→ **Action item**
Both the line below containing "def atBoundary (s" and the line containing "65536 + 2) len)))", along with every line between them, should be repeated exactly; no other line belongs in the answer.
%%
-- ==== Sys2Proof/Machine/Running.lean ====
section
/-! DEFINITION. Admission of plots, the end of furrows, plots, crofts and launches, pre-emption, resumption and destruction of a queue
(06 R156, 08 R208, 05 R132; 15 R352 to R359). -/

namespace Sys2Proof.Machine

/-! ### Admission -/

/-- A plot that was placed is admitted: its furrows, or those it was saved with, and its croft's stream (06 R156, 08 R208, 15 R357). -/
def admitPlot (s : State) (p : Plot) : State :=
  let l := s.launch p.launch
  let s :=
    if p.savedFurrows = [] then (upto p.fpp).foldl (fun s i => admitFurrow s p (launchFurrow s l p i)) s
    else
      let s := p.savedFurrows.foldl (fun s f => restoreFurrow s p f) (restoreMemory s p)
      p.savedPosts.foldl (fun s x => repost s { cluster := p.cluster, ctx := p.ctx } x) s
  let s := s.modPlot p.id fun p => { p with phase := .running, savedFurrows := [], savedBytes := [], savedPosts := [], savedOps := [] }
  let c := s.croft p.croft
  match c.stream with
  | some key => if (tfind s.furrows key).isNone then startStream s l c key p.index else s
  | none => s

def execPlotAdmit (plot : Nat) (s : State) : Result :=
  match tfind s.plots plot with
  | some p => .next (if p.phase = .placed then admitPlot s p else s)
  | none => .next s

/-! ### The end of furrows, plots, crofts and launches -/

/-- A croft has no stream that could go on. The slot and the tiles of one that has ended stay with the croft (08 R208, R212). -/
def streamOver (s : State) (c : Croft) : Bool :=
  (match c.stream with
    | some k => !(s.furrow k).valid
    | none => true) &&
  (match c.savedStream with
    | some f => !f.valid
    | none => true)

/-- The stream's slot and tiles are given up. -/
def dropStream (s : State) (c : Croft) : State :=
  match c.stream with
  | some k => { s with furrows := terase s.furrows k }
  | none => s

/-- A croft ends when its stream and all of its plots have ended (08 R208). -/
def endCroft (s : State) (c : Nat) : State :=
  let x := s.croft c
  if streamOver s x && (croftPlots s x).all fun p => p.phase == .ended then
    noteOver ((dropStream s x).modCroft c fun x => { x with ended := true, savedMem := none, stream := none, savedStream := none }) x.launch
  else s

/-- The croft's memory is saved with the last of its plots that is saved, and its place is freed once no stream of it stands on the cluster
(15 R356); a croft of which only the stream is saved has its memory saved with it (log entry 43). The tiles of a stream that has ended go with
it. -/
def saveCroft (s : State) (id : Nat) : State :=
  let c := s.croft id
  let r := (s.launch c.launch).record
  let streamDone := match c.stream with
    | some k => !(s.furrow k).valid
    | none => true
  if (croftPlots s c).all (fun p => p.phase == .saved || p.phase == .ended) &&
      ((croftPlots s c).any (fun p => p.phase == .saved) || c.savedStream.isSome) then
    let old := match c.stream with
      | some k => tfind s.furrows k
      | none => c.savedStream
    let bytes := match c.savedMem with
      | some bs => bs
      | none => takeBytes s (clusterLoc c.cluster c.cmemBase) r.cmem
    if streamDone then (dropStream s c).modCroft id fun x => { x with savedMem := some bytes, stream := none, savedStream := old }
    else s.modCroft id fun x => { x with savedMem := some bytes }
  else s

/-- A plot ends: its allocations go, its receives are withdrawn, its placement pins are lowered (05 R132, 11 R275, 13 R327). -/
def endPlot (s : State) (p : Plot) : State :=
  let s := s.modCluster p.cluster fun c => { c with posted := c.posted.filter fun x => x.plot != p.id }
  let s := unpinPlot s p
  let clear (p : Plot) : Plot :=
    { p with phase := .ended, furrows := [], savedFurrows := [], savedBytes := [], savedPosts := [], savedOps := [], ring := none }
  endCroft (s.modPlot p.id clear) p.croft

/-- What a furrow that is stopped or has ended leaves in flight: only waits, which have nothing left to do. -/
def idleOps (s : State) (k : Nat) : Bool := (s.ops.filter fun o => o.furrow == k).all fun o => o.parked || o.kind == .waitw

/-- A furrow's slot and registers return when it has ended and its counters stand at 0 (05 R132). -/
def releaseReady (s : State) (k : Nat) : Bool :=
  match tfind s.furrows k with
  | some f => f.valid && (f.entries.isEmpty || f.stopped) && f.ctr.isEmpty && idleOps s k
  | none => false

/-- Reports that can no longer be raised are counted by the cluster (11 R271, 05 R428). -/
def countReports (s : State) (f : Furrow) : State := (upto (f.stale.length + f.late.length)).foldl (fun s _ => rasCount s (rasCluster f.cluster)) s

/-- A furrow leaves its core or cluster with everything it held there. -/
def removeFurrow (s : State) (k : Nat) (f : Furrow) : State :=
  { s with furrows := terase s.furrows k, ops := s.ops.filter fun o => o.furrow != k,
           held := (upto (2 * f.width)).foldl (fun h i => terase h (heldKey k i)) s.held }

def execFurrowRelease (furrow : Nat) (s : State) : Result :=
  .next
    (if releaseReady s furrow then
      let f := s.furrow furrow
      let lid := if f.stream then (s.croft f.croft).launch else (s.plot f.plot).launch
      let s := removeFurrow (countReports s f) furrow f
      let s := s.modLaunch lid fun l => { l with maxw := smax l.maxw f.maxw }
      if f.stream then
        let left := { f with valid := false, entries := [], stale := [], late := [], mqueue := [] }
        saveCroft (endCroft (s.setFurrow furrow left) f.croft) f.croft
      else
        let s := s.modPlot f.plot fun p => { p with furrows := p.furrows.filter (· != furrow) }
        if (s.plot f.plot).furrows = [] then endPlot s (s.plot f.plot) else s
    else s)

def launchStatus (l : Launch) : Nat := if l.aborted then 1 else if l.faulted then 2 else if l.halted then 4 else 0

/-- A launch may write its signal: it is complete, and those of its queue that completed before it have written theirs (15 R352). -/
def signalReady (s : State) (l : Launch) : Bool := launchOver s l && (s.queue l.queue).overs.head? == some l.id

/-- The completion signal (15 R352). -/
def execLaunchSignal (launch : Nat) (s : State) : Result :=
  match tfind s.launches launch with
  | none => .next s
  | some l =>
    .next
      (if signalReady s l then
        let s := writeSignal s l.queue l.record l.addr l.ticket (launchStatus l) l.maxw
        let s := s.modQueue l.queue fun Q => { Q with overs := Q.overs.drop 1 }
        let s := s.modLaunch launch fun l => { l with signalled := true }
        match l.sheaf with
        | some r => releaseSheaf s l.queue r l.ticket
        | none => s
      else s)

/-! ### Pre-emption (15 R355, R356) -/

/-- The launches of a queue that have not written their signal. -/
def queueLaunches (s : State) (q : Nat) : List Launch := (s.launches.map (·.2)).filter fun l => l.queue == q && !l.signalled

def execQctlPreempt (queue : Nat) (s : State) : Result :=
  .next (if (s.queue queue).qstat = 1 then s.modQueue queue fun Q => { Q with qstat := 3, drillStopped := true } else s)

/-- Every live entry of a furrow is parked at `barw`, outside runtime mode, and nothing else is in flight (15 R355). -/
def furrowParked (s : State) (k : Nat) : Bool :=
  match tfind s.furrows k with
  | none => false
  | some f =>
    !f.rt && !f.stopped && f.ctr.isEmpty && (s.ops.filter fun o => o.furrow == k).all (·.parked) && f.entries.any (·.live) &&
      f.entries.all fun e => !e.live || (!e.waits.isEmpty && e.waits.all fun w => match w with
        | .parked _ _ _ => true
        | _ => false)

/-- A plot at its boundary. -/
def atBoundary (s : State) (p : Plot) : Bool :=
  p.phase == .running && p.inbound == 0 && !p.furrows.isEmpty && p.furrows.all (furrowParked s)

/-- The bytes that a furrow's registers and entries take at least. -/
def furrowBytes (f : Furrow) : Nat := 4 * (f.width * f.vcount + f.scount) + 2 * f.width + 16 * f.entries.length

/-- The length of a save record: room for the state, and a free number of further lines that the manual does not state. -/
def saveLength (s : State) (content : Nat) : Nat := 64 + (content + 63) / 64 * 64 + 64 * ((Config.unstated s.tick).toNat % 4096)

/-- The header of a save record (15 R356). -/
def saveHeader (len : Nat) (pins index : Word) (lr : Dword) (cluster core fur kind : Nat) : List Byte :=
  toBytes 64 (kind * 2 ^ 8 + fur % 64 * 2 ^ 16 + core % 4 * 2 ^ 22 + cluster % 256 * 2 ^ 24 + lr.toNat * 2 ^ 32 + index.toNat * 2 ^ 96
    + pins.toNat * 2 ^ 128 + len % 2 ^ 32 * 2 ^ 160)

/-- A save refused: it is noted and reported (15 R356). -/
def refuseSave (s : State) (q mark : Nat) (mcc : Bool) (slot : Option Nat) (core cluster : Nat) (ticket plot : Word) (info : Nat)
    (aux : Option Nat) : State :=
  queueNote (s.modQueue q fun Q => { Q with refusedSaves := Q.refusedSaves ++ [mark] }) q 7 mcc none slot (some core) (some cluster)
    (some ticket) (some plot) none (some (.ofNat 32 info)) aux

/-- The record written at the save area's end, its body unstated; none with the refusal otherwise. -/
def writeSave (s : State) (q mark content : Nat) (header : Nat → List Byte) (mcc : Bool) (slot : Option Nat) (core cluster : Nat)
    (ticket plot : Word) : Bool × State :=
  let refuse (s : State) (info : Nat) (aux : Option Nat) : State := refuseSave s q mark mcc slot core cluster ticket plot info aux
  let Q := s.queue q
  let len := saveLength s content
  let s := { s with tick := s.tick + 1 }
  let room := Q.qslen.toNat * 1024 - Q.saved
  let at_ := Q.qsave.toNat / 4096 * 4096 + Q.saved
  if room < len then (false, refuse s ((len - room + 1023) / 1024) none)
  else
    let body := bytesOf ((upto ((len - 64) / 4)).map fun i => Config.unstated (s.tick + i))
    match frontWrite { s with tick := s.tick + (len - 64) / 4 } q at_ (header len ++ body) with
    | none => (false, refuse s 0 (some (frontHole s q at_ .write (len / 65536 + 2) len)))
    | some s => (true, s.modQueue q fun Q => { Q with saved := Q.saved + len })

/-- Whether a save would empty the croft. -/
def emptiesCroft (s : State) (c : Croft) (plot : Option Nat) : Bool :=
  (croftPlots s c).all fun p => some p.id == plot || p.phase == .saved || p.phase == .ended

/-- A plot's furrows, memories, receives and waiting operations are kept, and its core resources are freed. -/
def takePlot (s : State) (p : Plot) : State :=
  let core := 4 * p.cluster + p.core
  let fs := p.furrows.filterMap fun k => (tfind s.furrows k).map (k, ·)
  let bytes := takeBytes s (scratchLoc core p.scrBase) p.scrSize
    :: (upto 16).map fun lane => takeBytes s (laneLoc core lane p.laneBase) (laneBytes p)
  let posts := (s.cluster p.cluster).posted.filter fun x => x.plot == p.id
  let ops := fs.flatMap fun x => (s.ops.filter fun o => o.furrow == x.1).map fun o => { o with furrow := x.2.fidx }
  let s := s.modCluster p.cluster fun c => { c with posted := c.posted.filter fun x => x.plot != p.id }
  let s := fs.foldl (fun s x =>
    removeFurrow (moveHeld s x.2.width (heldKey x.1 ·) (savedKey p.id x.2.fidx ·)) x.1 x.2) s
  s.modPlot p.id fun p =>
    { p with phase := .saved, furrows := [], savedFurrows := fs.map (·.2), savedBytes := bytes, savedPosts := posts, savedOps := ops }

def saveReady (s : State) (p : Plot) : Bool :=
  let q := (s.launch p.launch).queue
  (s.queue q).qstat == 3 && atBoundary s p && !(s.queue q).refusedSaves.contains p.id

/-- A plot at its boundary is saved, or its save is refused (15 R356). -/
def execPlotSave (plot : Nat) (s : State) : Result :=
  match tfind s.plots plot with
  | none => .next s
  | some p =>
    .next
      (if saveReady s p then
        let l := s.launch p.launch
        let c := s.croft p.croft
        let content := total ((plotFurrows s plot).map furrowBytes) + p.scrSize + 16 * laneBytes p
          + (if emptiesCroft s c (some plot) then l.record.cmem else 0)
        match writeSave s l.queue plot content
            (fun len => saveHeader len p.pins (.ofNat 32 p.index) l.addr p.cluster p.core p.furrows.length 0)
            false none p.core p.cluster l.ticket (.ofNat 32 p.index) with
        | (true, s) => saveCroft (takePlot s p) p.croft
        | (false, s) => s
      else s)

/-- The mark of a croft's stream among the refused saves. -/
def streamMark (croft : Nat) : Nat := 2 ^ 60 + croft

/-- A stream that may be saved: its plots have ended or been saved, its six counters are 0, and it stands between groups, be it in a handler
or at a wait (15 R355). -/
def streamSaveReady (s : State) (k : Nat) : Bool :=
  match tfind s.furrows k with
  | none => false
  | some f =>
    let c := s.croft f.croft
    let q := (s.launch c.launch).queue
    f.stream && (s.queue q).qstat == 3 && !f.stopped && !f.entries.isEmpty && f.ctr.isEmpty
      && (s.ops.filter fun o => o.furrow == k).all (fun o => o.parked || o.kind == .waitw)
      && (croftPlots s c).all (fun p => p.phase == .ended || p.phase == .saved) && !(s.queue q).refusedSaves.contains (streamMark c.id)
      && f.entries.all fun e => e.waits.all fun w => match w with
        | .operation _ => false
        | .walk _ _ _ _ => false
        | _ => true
%%
%%
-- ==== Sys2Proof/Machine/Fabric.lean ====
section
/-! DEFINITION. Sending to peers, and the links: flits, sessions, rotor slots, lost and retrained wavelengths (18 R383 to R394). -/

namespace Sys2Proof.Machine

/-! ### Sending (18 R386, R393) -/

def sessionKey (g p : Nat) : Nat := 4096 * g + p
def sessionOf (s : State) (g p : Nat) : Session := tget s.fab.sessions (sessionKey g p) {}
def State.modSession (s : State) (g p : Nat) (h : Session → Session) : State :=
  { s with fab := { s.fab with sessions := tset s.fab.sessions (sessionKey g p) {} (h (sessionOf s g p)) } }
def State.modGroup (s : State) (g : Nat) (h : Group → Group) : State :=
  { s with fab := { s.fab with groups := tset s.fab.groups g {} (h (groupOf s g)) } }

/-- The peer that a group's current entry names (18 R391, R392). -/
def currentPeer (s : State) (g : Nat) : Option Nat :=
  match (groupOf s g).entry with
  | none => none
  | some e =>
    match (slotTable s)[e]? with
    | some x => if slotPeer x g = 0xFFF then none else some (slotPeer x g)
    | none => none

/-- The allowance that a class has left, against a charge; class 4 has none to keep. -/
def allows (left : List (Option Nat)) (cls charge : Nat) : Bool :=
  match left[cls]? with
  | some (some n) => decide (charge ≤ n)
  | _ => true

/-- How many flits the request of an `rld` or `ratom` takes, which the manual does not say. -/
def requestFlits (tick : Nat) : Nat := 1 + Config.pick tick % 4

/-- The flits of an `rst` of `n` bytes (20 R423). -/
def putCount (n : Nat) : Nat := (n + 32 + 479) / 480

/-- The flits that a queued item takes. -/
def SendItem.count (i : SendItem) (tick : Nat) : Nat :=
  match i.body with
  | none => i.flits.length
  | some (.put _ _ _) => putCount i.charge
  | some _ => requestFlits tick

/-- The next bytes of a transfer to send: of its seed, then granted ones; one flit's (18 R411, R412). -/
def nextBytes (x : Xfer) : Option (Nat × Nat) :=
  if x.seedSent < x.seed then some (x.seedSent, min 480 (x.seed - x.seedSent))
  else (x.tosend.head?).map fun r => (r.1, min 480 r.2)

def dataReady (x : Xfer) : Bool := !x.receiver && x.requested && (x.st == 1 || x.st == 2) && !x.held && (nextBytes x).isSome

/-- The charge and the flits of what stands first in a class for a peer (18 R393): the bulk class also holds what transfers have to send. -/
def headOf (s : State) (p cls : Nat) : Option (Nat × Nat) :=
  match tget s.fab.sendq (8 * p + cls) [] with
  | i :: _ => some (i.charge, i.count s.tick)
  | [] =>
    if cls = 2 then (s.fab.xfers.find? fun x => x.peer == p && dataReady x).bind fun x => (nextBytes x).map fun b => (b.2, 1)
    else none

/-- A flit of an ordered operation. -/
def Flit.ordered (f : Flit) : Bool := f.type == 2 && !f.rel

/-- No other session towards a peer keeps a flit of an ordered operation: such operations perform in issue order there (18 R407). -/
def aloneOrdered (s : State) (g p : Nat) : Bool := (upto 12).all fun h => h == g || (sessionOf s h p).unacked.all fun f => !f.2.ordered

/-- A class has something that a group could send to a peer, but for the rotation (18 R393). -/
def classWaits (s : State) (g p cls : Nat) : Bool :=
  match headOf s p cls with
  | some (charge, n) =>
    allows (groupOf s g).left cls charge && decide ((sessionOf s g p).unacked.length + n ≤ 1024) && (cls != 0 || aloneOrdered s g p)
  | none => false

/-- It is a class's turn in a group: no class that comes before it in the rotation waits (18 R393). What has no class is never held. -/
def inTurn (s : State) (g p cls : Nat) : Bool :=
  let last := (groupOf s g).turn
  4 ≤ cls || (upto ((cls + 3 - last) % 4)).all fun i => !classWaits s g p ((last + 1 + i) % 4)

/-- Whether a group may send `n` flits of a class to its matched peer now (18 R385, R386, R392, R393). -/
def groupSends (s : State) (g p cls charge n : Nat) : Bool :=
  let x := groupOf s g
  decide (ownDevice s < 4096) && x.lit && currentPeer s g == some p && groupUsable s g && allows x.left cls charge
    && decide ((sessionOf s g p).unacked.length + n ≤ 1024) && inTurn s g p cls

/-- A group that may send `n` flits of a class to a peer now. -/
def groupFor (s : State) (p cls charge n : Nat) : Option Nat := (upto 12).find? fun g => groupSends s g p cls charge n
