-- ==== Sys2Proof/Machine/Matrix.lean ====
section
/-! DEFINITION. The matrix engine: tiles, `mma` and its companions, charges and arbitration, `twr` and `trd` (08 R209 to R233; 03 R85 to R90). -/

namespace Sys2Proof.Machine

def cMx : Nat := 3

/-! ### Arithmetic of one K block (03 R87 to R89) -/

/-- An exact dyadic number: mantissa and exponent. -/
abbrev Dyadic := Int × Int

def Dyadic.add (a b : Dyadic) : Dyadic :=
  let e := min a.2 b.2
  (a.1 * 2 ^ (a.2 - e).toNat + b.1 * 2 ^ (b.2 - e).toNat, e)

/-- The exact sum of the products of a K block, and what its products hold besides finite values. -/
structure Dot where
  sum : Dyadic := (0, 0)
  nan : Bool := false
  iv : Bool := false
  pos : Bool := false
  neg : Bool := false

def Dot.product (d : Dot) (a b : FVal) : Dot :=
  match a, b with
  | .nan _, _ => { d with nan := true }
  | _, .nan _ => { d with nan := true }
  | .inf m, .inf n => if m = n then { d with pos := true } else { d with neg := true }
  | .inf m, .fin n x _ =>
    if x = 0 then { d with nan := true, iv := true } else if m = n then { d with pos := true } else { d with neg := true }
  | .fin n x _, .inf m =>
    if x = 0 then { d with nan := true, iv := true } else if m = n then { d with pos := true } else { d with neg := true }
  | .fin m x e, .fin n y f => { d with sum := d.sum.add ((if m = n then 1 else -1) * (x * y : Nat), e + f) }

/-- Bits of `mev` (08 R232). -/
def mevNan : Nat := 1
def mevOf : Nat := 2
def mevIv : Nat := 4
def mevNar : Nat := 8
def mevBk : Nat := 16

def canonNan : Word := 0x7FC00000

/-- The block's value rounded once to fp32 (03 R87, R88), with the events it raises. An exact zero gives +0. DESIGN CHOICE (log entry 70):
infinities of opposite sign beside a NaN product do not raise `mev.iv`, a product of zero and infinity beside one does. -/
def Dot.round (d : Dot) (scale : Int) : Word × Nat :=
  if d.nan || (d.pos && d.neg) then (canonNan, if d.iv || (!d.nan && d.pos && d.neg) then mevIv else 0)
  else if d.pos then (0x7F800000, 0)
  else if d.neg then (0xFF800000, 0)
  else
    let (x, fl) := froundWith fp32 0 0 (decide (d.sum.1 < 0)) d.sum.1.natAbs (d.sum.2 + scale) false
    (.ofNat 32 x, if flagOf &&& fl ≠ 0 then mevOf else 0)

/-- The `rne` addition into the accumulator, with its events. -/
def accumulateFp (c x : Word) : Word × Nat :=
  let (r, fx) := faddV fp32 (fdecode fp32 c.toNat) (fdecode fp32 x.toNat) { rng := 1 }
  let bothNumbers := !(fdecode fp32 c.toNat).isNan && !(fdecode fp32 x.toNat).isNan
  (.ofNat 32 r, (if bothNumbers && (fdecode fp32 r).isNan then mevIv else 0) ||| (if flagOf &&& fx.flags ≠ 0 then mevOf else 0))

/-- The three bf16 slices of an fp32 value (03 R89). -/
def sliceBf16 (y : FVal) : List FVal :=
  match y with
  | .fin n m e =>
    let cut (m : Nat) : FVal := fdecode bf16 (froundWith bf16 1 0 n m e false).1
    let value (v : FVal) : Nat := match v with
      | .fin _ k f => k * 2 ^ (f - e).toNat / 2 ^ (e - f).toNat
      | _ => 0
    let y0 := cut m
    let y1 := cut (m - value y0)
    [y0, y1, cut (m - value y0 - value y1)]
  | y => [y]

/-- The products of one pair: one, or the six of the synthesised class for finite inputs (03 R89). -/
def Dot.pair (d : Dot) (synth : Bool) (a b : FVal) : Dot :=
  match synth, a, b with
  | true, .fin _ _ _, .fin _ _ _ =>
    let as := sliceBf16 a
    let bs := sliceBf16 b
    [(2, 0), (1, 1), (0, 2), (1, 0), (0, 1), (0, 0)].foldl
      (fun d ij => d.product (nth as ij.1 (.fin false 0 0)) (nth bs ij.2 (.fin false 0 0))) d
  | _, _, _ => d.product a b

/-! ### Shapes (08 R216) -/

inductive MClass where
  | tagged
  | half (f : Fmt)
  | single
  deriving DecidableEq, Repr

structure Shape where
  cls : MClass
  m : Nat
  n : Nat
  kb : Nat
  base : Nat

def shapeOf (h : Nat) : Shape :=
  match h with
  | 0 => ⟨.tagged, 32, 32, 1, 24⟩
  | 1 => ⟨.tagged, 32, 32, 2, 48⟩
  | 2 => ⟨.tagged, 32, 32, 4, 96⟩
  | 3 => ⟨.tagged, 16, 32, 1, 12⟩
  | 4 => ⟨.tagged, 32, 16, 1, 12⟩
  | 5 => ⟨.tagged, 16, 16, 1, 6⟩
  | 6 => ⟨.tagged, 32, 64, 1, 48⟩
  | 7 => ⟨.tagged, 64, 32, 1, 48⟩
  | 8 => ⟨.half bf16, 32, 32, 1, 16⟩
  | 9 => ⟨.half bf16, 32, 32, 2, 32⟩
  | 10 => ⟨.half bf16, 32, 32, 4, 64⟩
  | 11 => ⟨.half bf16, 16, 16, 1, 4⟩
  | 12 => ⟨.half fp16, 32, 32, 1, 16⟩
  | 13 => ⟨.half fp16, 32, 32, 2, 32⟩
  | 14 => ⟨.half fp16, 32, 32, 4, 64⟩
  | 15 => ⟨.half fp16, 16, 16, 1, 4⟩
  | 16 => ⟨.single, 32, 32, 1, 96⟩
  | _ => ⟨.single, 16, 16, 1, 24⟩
%%
→ **Answer for the task**
def atBoundary (s : State) (p : Plot) : Bool :=
  p.phase == .running && p.inbound == 0 && !p.furrows.isEmpty && p.furrows.all (furrowParked s)

/-- The bytes that a furrow's registers and entries take at least. -/
def furrowBytes (f : Furrow) : Nat := 4 * (f.width * f.vcount + f.scount) + 2 * f.width + 16 * f.entries.length

/-- The length of a save record: room for the state, and a free number of further lines that the manual does not state. -/
def saveLength (s : State) (content : Nat) : Nat := 64 + (content + 63) / 64 * 64 + 64 * ((Config.unstated s.tick).toNat % 4096)

/-- The header of a save record (15 R356). -/
def saveHeader (len : Nat) (pins index : Word) (lr : Dword) (cluster core fur kind : Nat) : List Byte :=
  toBytes 64 (kind * 2 ^ 8 + fur % 64 * 2 ^ 16 + core % 4 * 2 ^ 22 + cluster % 256 * 2 ^ 24 + lr.toNat * 2 ^ 32 + index.toNat * 2 ^ 96
    + pins.toNat * 2 ^ 128 + len % 2 ^ 32 * 2 ^ 160)

/-- A save refused: it is noted and reported (15 R356). -/
def refuseSave (s : State) (q mark : Nat) (mcc : Bool) (slot : Option Nat) (core cluster : Nat) (ticket plot : Word) (info : Nat)
    (aux : Option Nat) : State :=
  queueNote (s.modQueue q fun Q => { Q with refusedSaves := Q.refusedSaves ++ [mark] }) q 7 mcc none slot (some core) (some cluster)
    (some ticket) (some plot) none (some (.ofNat 32 info)) aux

/-- The record written at the save area's end, its body unstated; none with the refusal otherwise. -/
def writeSave (s : State) (q mark content : Nat) (header : Nat → List Byte) (mcc : Bool) (slot : Option Nat) (core cluster : Nat)
    (ticket plot : Word) : Bool × State :=
  let refuse (s : State) (info : Nat) (aux : Option Nat) : State := refuseSave s q mark mcc slot core cluster ticket plot info aux
  let Q := s.queue q
  let len := saveLength s content
  let s := { s with tick := s.tick + 1 }
  let room := Q.qslen.toNat * 1024 - Q.saved
  let at_ := Q.qsave.toNat / 4096 * 4096 + Q.saved
  if room < len then (false, refuse s ((len - room + 1023) / 1024) none)
  else
    let body := bytesOf ((upto ((len - 64) / 4)).map fun i => Config.unstated (s.tick + i))
    match frontWrite { s with tick := s.tick + (len - 64) / 4 } q at_ (header len ++ body) with
    | none => (false, refuse s 0 (some (frontHole s q at_ .write (len / 65536 + 2) len)))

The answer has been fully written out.